Problem requirements -> The answer must consist only of the lines from the line with "unfold rebindAt" to the line with "(powerSetEffect l s) := sound_with h", both included, exactly as they stand below.

Available data ->
theorem queueJob_sound {s part ticket ctx kind} (h : Sound s₀ s) : Sound s₀ (queueJob s part ticket ctx kind) :=
  feedUnits_sound (addJob_sound h)

theorem freeUnit_sound {s u} (h : Sound s₀ s) : Sound s₀ (freeUnit s u) := by
  unfold freeUnit
  extract_lets ids s1
  have hs1 : Sound s₀ s1 := unride_sound (dropTurns_sound h)
  exact sound_with hs1

/-! ### Machine/Partitions -/

theorem bindStands_sound {s part ns} (h : Sound s₀ s) : Sound s₀ (bindStands s part ns) :=
  sound_of h (shape := by simp [bindStands])

theorem unbindStands_sound {s ns} (h : Sound s₀ s) : Sound s₀ (unbindStands s ns) :=
  sound_of h (shape := by simp [unbindStands])

theorem releaseSegs_sound {s gs} (h : Sound s₀ s) : Sound s₀ (releaseSegs s gs) :=
  sound_landing h (fun w => Mem.zeroSegs_wf w _)

theorem bindEffect_sound {l s} (h : Sound s₀ s) : Sound s₀ (bindEffect l s) := by
  unfold bindEffect
  extract_lets b segs fr gen s1 x s2 x1 s3
  have hs1 : Sound s₀ s1 := bindStands_sound h
  have hs2 : Sound s₀ s2 := sound_t1 hs1 (fun w => w)
  have hs3 : Sound s₀ s3 := modPart_sound hs2
  exact formDigest_sound hs3

theorem bindPairs_sound {l s} (h : Sound s₀ s) : Sound s₀ (bindPairs l s) := foldl_sound (fun _ _ => freshPair_sound) h

theorem bindDone_sound {s t l} (h : Sound s₀ s) : Sound s₀ (bindDone s t l) :=
  sound_ite h (finishPlain_sound (bindPairs_sound h))

theorem cmdPartitionBind_sound {r t s} (h : Sound s₀ s) : Sound s₀ (cmdPartitionBind r t s) :=
  runCmd_sound (fun _ _ h1 => bindDone_sound (bindEffect_sound h1)) h

theorem unbindEffect_sound {i t s} (h : Sound s₀ s) : Sound s₀ (unbindEffect i t s) := by
  unfold unbindEffect
  extract_lets p s1 s2 s3 s4 s5
  have hs1 : Sound s₀ s1 := sound_with h
  have hs2 : Sound s₀ s2 := dropLaunches_sound (dropEngineWork_sound hs1)
  have hs3 : Sound s₀ s3 := foldl_sound (fun _ _ => releasePair_sound) hs2
  have hs4 : Sound s₀ s4 := unbindStands_sound hs3
  have hs5 : Sound s₀ s5 := releaseSegs_sound hs4
  exact modPart_sound hs5

theorem cmdPartitionUnbind_sound {r t s} (h : Sound s₀ s) : Sound s₀ (cmdPartitionUnbind r t s) :=
  runCmd_sound (fun _ _ h1 => finishPlain_sound (unbindEffect_sound h1)) h

theorem copySegment_sound {s i g} (h : Sound s₀ s) : Sound s₀ (copySegment s i g) := by
  unfold copySegment
  extract_lets taken bytes
  split
  · exact enterFaulted_sound h
  · exact sound_of h (landing := fun w => Mem.writeRange_wf (Mem.zeroSegs_wf w _) ..) (shape := by simp)

theorem copyRetired_sound {i s} (h : Sound s₀ s) : Sound s₀ (copyRetired i s) :=
  sound_ite h (foldl_sound (fun _ _ => copySegment_sound) h)

theorem rebindSwitch_sound {i rb s} (h : Sound s₀ s) : Sound s₀ (rebindSwitch i rb s) := by
  unfold rebindSwitch
  extract_lets b p kept out segs gen stands s1 x s2 stays gone s3 inUse unused fresh_ s4 rb2
  have hs1 : Sound s₀ s1 := sound_ite (unbindStands_sound h) (bindStands_sound h)
  have hs2 : Sound s₀ s2 := releaseSegs_sound (sound_t1 hs1 (fun w => w))
  have hs3 : Sound s₀ s3 := foldl_sound (fun _ _ => releasePair_sound) hs2
  have hs4 : Sound s₀ s4 := modPart_sound hs3
  exact copyRetired_sound (formDigest_sound (modPart_sound hs4))

theorem rebindDone_sound {i s} (h : Sound s₀ s) : Sound s₀ (rebindDone i s) := sound_ite h (rebindEnds_sound h)

theorem rebindGo_sound {i s} (h : Sound s₀ s) : Sound s₀ (rebindGo i s) := by
  unfold rebindGo
  split
  · exact sound_ite (rebindDone_sound (rebindSwitch_sound h)) h
  · exact h

theorem rebindEffect_sound {i s} (h : Sound s₀ s) : Sound s₀ (rebindEffect i s) := rebindGo_sound (modPart_sound h)

theorem rebindAt_sound {i n s} (h : Sound s₀ s) : Sound s₀ (rebindAt i n s) := by
  unfold rebindAt
  split
  · exact sound_ite (rebindEffect_sound h) h
  · exact h

theorem rebindStart_sound {t pay s} (h : Sound s₀ s) : Sound s₀ (rebindStart t pay s) := by
  unfold rebindStart
  extract_lets b p have_ rb s1
  have hs1 : Sound s₀ s1 := modPart_sound h
  exact sound_ite hs1 (rebindEffect_sound hs1)

theorem cmdPartitionRebind_sound {r t s} (h : Sound s₀ s) : Sound s₀ (cmdPartitionRebind r t s) :=
  runCmd_sound (fun _ _ => rebindStart_sound) h

theorem segmentZeroed_sound {segment s} (h : Sound s₀ s) : Sound s₀ (segmentZeroed segment s) :=
  foldl_sound (fun _ _ => rebindDone_sound) (foldl_sound (fun _ _ => bindDone_sound) (sound_with h))

theorem cmdPartitionStatus_sound {r t s} (h : Sound s₀ s) : Sound s₀ (cmdPartitionStatus r t s) :=
  runCmd_sound (fun _ _ => finish_sound) h

theorem cmdDigestRead_sound {r t s} (h : Sound s₀ s) : Sound s₀ (cmdDigestRead r t s) :=
  runCmd_sound (fun _ _ => finish_sound) h

/-! ### Machine/Records -/

theorem flashWrite_sound {s a bs} (h : Sound s₀ s) : Sound s₀ (flashWrite s a bs) :=
  sound_of h (flash := fun w => Mem.writeRange_wf w ..)

theorem flashErase_sound {s a n} (h : Sound s₀ s) : Sound s₀ (flashErase s a n) :=
  sound_of h (flash := fun w => Mem.clearRange_wf w ..)

theorem setFailCount_sound {s b n} (h : Sound s₀ s) : Sound s₀ (setFailCount s b n) := flashWrite_sound h

theorem writeLeaf_sound {s q seq} (h : Sound s₀ s) : Sound s₀ (writeLeaf s q seq) := flashWrite_sound (flashWrite_sound h)

theorem storeRecord_sound {s l} (h : Sound s₀ s) : Sound s₀ (storeRecord s l) := flashWrite_sound (flashErase_sound h)

/-! ### Machine/Management -/

theorem cmdModuleQuery_sound {r t s} (h : Sound s₀ s) : Sound s₀ (cmdModuleQuery r t s) :=
  runCmd_sound (fun _ _ => finish_sound) h

theorem cmdHealthRead_sound {r t s} (h : Sound s₀ s) : Sound s₀ (cmdHealthRead r t s) := by
  unfold cmdHealthRead
  refine runCmd_sound (fun t s h1 => ?_) h
  exact finish_sound (sound_with h1)

theorem powerSetEffect_sound {l s} (h : Sound s₀ s) : Sound s₀ (powerSetEffect l s) := sound_with h

theorem cmdPowerSet_sound {r t s} (h : Sound s₀ s) : Sound s₀ (cmdPowerSet r t s) :=
  runCmd_sound (fun _ _ h1 => finishPlain_sound (powerSetEffect_sound h1)) h

theorem bridgeMapEffect_sound {l s} (h : Sound s₀ s) : Sound s₀ (bridgeMapEffect l s) := sound_with h

theorem cmdBridgeMap_sound {r t s} (h : Sound s₀ s) : Sound s₀ (cmdBridgeMap r t s) :=
  runCmd_sound (fun _ _ h1 => finishPlain_sound (bridgeMapEffect_sound h1)) h

/-! ### Machine/Security -/

theorem useLeaf_sound {s} (h : Sound s₀ s) : Sound s₀ (useLeaf s) := sound_with h

theorem attestSpdm_sound {pair l t s} (h : Sound s₀ s) : Sound s₀ (attestSpdm pair l t s) := by
  unfold attestSpdm
  extract_lets a x s1
  have hs1 : Sound s₀ s1 := sound_with h
  exact sound_ite (finishPlain_sound h) (finish_sound (sound_ite (useLeaf_sound hs1) hs1))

Final answer ->
  unfold rebindAt
  split
  · exact sound_ite (rebindEffect_sound h) h
  · exact h

theorem rebindStart_sound {t pay s} (h : Sound s₀ s) : Sound s₀ (rebindStart t pay s) := by
  unfold rebindStart
  extract_lets b p have_ rb s1
  have hs1 : Sound s₀ s1 := modPart_sound h
  exact sound_ite hs1 (rebindEffect_sound hs1)

theorem cmdPartitionRebind_sound {r t s} (h : Sound s₀ s) : Sound s₀ (cmdPartitionRebind r t s) :=
  runCmd_sound (fun _ _ => rebindStart_sound) h

theorem segmentZeroed_sound {segment s} (h : Sound s₀ s) : Sound s₀ (segmentZeroed segment s) :=
  foldl_sound (fun _ _ => rebindDone_sound) (foldl_sound (fun _ _ => bindDone_sound) (sound_with h))

theorem cmdPartitionStatus_sound {r t s} (h : Sound s₀ s) : Sound s₀ (cmdPartitionStatus r t s) :=
  runCmd_sound (fun _ _ => finish_sound) h

theorem cmdDigestRead_sound {r t s} (h : Sound s₀ s) : Sound s₀ (cmdDigestRead r t s) :=
  runCmd_sound (fun _ _ => finish_sound) h

/-! ### Machine/Records -/

theorem flashWrite_sound {s a bs} (h : Sound s₀ s) : Sound s₀ (flashWrite s a bs) :=
  sound_of h (flash := fun w => Mem.writeRange_wf w ..)

theorem flashErase_sound {s a n} (h : Sound s₀ s) : Sound s₀ (flashErase s a n) :=
  sound_of h (flash := fun w => Mem.clearRange_wf w ..)

theorem setFailCount_sound {s b n} (h : Sound s₀ s) : Sound s₀ (setFailCount s b n) := flashWrite_sound h

theorem writeLeaf_sound {s q seq} (h : Sound s₀ s) : Sound s₀ (writeLeaf s q seq) := flashWrite_sound (flashWrite_sound h)

theorem storeRecord_sound {s l} (h : Sound s₀ s) : Sound s₀ (storeRecord s l) := flashWrite_sound (flashErase_sound h)

/-! ### Machine/Management -/

theorem cmdModuleQuery_sound {r t s} (h : Sound s₀ s) : Sound s₀ (cmdModuleQuery r t s) :=
  runCmd_sound (fun _ _ => finish_sound) h

theorem cmdHealthRead_sound {r t s} (h : Sound s₀ s) : Sound s₀ (cmdHealthRead r t s) := by
  unfold cmdHealthRead
  refine runCmd_sound (fun t s h1 => ?_) h
  exact finish_sound (sound_with h1)

theorem powerSetEffect_sound {l s} (h : Sound s₀ s) : Sound s₀ (powerSetEffect l s) := sound_with h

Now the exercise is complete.